Il mito di Eco e Narciso riassunto di seguito è uno dei racconti più famosi dell’antica Grecia. Narciso ed Eco rincorrono l’amore: l’uno di se stesso e l’altra del suo amato. Con Eco e Narciso Ovidio arricchisce una tra le più famose opere: Le Metamorfosi.
Tanto tempo fa, vivevano delle bellissime fanciulle, vestite di veli impreziositi da fili d’oro e d’argento: si chiamavano Ninfe. Esse avevano lunghissimi capelli, che pettinavano specchiandosi nei laghetti e nei ruscelli. Amavano ballare e cantare e la loro voce era talmente melodica che incantava chiunque le sentisse. Oltre alle belle Ninfe, c’erano anche i Satiri, giovani fannulloni, sempre pronti a divertirsi, uno di loro si chiamava Pan. Pan, era il dio dei pastori, il suo aspetto era orribile e deforme; al posto dei piedi aveva due zoccoli da caprone, il suo viso era rugoso e le sue orecchie erano appuntite.
Inoltre sulla fronte, aveva due corna da capra che lo rendevano molto pauroso. Pan trascorreva intere giornate a suonare il suo flauto fatto di canne e spesso cantava.Un giorno, egli udì una bellissima voce provenire da un cespuglio; subito si mise a sbirciare e vide una bellissima Ninfa, di nome Eco, che raccoglieva fiori. Pan fu talmente incantato dalla bellezza della fanciulla che le si avvicinò e disse: “Oh, stupenda creatura, tu sarai la mia sposa!”. La Ninfa rimase terrorizzata alla vista di quell’essere mostruoso e subito corse via urlando e pregando Pan di lasciarla in pace.

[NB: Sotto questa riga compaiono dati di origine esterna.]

-- ==== Sys2Proof/Laws/Vector.lean ====
section
/-! SUPPORT. What vector instructions do, once for each shape: the registers they write, and the state they leave. -/

set_option Elab.async false

namespace Sys2Proof.Machine

theorem getV_setV (v : VecS) (r q : Nat) (x : VReg) : getV (setV v r x) q = if q = r then x else getV v q := by
  unfold getV setV
  generalize zeroV = z
  simp [mget_mset]

theorem getX_setX (v : VecS) (r q : Nat) (x : XVec) : getX (setX v r x) q = if q = r then x else getX v q := by
  unfold getX setX
  generalize zeroX = z
  simp [mget_mset]

theorem setV_frame (v : VecS) (r : Nat) (x : VReg) : setV v r x = { v with v := (setV v r x).v } := rfl
theorem setX_frame (v : VecS) (r : Nat) (x : XVec) : setX v r x = { v with x := (setX v r x).x } := rfl

@[simp] theorem setV_block (v : VecS) (r : Nat) (x : VReg) : (setV v r x).block = v.block := rfl
@[simp] theorem setX_block (v : VecS) (r : Nat) (x : XVec) : (setX v r x).block = v.block := rfl
@[simp] theorem setM_block (v : VecS) (r : Nat) (x : Mask) : (setM v r x).block = v.block := rfl
@[simp] theorem writeV_block (w : Word) (f : Fin 512 → Lane) (v : VecS) : (writeV w f v).block = v.block := by
  unfold writeV; rw [setV_block]
@[simp] theorem writeX_block (w : Word) (f : Fin 512 → XReg → XReg) (v : VecS) : (writeX w f v).block = v.block := by
  unfold writeX; rw [setX_block]
@[simp] theorem writeM_block (w : Word) (x : Mask) (v : VecS) : (writeM w x v).block = v.block := by
  unfold writeM; rw [setM_block]

theorem ofFn_get {α : Type} {n : Nat} (f : Fin n → α) (i : Fin n) : (Vector.ofFn f).get i = f i := by
  simp [Vector.get]
  rfl

theorem writeV_wrote (w : Word) (f : Fin 512 → Lane) (v : VecS) : WroteV w f v (writeV w f v) := by
  unfold writeV
  refine ⟨fun i => ?_, fun r hr => ?_, setV_frame _ _ _⟩
  · simp only [getV_setV, if_pos, ofFn_get]
  · simp only [getV_setV, if_neg hr]

theorem writeX_wrote (w : Word) (f : Fin 512 → XReg → XReg) (v : VecS) : WroteX w f v (writeX w f v) := by
  unfold writeX
  refine ⟨fun i => ?_, fun r hr => ?_, setX_frame _ _ _⟩
  · simp only [getX_setX, if_pos, ofFn_get]
  · simp only [getX_setX, if_neg hr]

/-- An instruction that is done has run: the engine is past it, has counted it, and has charged a busy cycle. -/
theorem runInstr_done {o : Nat} {t : TileId} {w : Word} {u : List Upset} {s : State} {k : State → IRes} {x : State}
    (h : s.NextInstr t w o) (hk : k (s.operands t w u) = .done x) :
    runInstr o t w u s k = .next (charge (.vector t) 0x00 (retire t x)) := by
  obtain ⟨ho, b, hb, hw⟩ := h
  unfold State.operands at hk
  simp [runInstr, hb, hw, ho, hk]
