-- ==== Sys2Proof/Laws/Collective.lean ====
section
/-! SUPPORT. Collective engines: contexts armed, sends, gates, commits, arrivals (R297, R300, R304, R313, R318). -/

set_option Elab.async false

namespace Sys2Proof.Machine

theorem setCtx_getCtx (k : Nat) (x : Ctx) (s : State) (j : Nat) : getCtx (setCtx k x s) j = if j = k then x else getCtx s j := mget_mset _ _ _ _ _

/-- Contexts set one after the other at consecutive keys. -/
theorem setCtxs_spec (d first : Nat) (f : Nat → Ctx) : ∀ (num : Nat) (_ : first + num ≤ 65536) (s : State),
    let n := (List.range num).foldl (fun s i => setCtx (ctxKey d (first + i)) (f i) s) s
    (∀ i, i < num → getCtx n (ctxKey d first + i) = f i) ∧
    (∀ k, ¬ (ctxKey d first ≤ k ∧ k < ctxKey d first + num) → getCtx n k = getCtx s k) ∧
    n = { s with fabric := { s.fabric with ctxs := n.fabric.ctxs } } := by
  intro num
  induction num with
  | zero => intro _ s; exact ⟨fun i h => absurd h (by omega), fun _ _ => rfl, rfl⟩
  | succ m ih =>
    intro h s
    dsimp only
    rw [List.range_succ, List.foldl_append, List.foldl_cons, List.foldl_nil]
    obtain ⟨i1, i2, i3⟩ := ih (by omega) s
    generalize (List.range m).foldl (fun s i => setCtx (ctxKey d (first + i)) (f i) s) s = y at i1 i2 i3 ⊢
    have hkey : ctxKey d (first + m) = ctxKey d first + m := by unfold ctxKey; omega
    refine ⟨fun i hi => ?_, fun k hk => ?_, ?_⟩
    · rw [setCtx_getCtx]
      by_cases hm : i = m
      · subst hm; rw [if_pos (by omega)]
      · rw [if_neg (by omega)]; exact i1 i (by omega)
    · rw [setCtx_getCtx, if_neg (by omega)]; exact i2 k (by omega)
    · unfold setCtx
      rw [i3]

theorem fld_ofNat (x lo n : Nat) (h : x < 2 ^ 64) : fld (BitVec.ofNat 64 x) lo n = x / 2 ^ lo % 2 ^ n := by
  unfold fld
  rw [BitVec.toNat_ofNat, Nat.mod_eq_of_lt h, Nat.shiftRight_eq_div_pow]

theorem bit_fld (v : Word) (i : Nat) : bit v i = decide (fld v i 1 = 1) := by
  unfold bit fld
  rw [BitVec.getLsbD, Nat.testBit_eq_decide_div_mod_eq, Nat.shiftRight_eq_div_pow]
  rfl

theorem armedCtx_common (cl job : Nat) (c : PCmd) (i : Nat) (hc : cl < 16) (hj : job < 65536) :
    let x := armedCtx cl job c i
    x.state = 1 ∧ x.kind = fld (c.w 0) 29 3 ∧ x.client = cl ∧ x.job = job ∧ x.bound = false ∧ x.fmtWord = fld (c.w 0) 33 16 ∧
    x.skippol = (if fld (c.w 0) 29 3 = 2 then false else bit (c.w 0) 32) := by
  have hk := fld_lt' (c.w 0) 29 3
  have hf := fld_lt' (c.w 0) 33 16
  have hs := fld_lt' (c.w 0) 32 1
  intro x
  obtain ⟨b, hb⟩ : ∃ b, b = (if fld (c.w 0) 29 3 = 2 then 0 else fld (c.w 0) 32 1) := ⟨_, rfl⟩
  have hb2 : b < 2 := by rw [hb]; split <;> omega
  have hw : x.w0 = BitVec.ofNat 64 (1 + 2 ^ 3 * fld (c.w 0) 29 3 + 2 ^ 6 * cl + 2 ^ 10 * job + 2 ^ 26 * b + 2 ^ 28 * fld (c.w 0) 33 16) := by
    rw [hb]
    show (armedCtx cl job c i).w0 = _
    unfold armedCtx
    dsimp only
    split <;> rfl
  have hlt : 1 + 2 ^ 3 * fld (c.w 0) 29 3 + 2 ^ 6 * cl + 2 ^ 10 * job + 2 ^ 26 * b + 2 ^ 28 * fld (c.w 0) 33 16 < 2 ^ 64 := by omega
  have hsk : x.skippol = decide (b = 1) := by
    unfold Ctx.skippol
    rw [hw, bit_fld, fld_ofNat _ _ _ hlt]
    congr 1
    apply propext
    omega
  refine ⟨?_, ?_, ?_, ?_, ?_, ?_, ?_⟩
  · unfold Ctx.state; rw [hw, fld_ofNat _ _ _ hlt]; omega
  · unfold Ctx.kind; rw [hw, fld_ofNat _ _ _ hlt]; omega
  · unfold Ctx.client; rw [hw, fld_ofNat _ _ _ hlt]; omega
  · unfold Ctx.job; rw [hw, fld_ofNat _ _ _ hlt]; omega
  · unfold Ctx.bound; rw [hw, bit_fld, fld_ofNat _ _ _ hlt]; rw [decide_eq_false]; omega
  · unfold Ctx.fmtWord; rw [hw, fld_ofNat _ _ _ hlt]; omega
  · rw [hsk, hb]
    split
    · decide
    · rw [bit_fld]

Ma Pan non smetteva di inseguirla ed Eco cercava di nascondersi nel bosco, finché sfinita trovò una caverna ed entrò per rifugiarsi. La giovane Eco era innamorata di Narciso, un bellissimo ragazzo che amava la caccia, e, ancora piena di spavento, incominciò a chiamare il giovane sperando che accorresse in suo aiuto.
Eco lo chiamò per ore ed ore, ma Narciso non arrivava. La povera Ninfa trascorse così giorni e giorni nascosta nella buia caverna chiamando continuamente il suo amato, ma inutilmente. Narciso aveva un cuore arido, era così tanto pieno di superbia e fiero di sé che non aveva attenzioni per nessuno, tranne per sé stesso! Un giorno, mentre cacciava, udì le invocazioni di Eco e, quando capì dalla voce che si trattava di lei, si avvicinò alla caverna e disse: “Devo continuare la caccia, non posso perdere tempo… poi per una Ninfa” e proseguì. Gli dei, che dall’Olimpo avevano visto il comportamento di Narciso, decisero che una simile crudeltà non poteva rimanere impunita.Così decisero che, Narciso, dal cuore di pietra, dovesse provare sentimento soltanto per sé stesso e per la sua bellezza. Trascorsero giorni e intanto faceva molto caldo e, il giovane, stanco e assetato si mise in cerca di uno stagno per dissetarsi.
Quando lo trovò si sporse per bere e vide la sua immagine riflessa nell’acqua e, sbalordito esclamò: “Che sublime bellezza, non posso più vivere senza che essa risplenda continuamente nei miei occhi”. Narciso s’innamorò all’istante di sé stesso e da quel momento rimase fermo immobile senza mai staccare il suo volto riflesso nello stagno, come in preda ad un incantesimo. Intanto il sole iniziava a calare e, Narciso cominciava a perdere le forze, non riusciva a muoversi e il suo viso piano piano impallidiva sempre più. Rimase così a lungo finché non morì.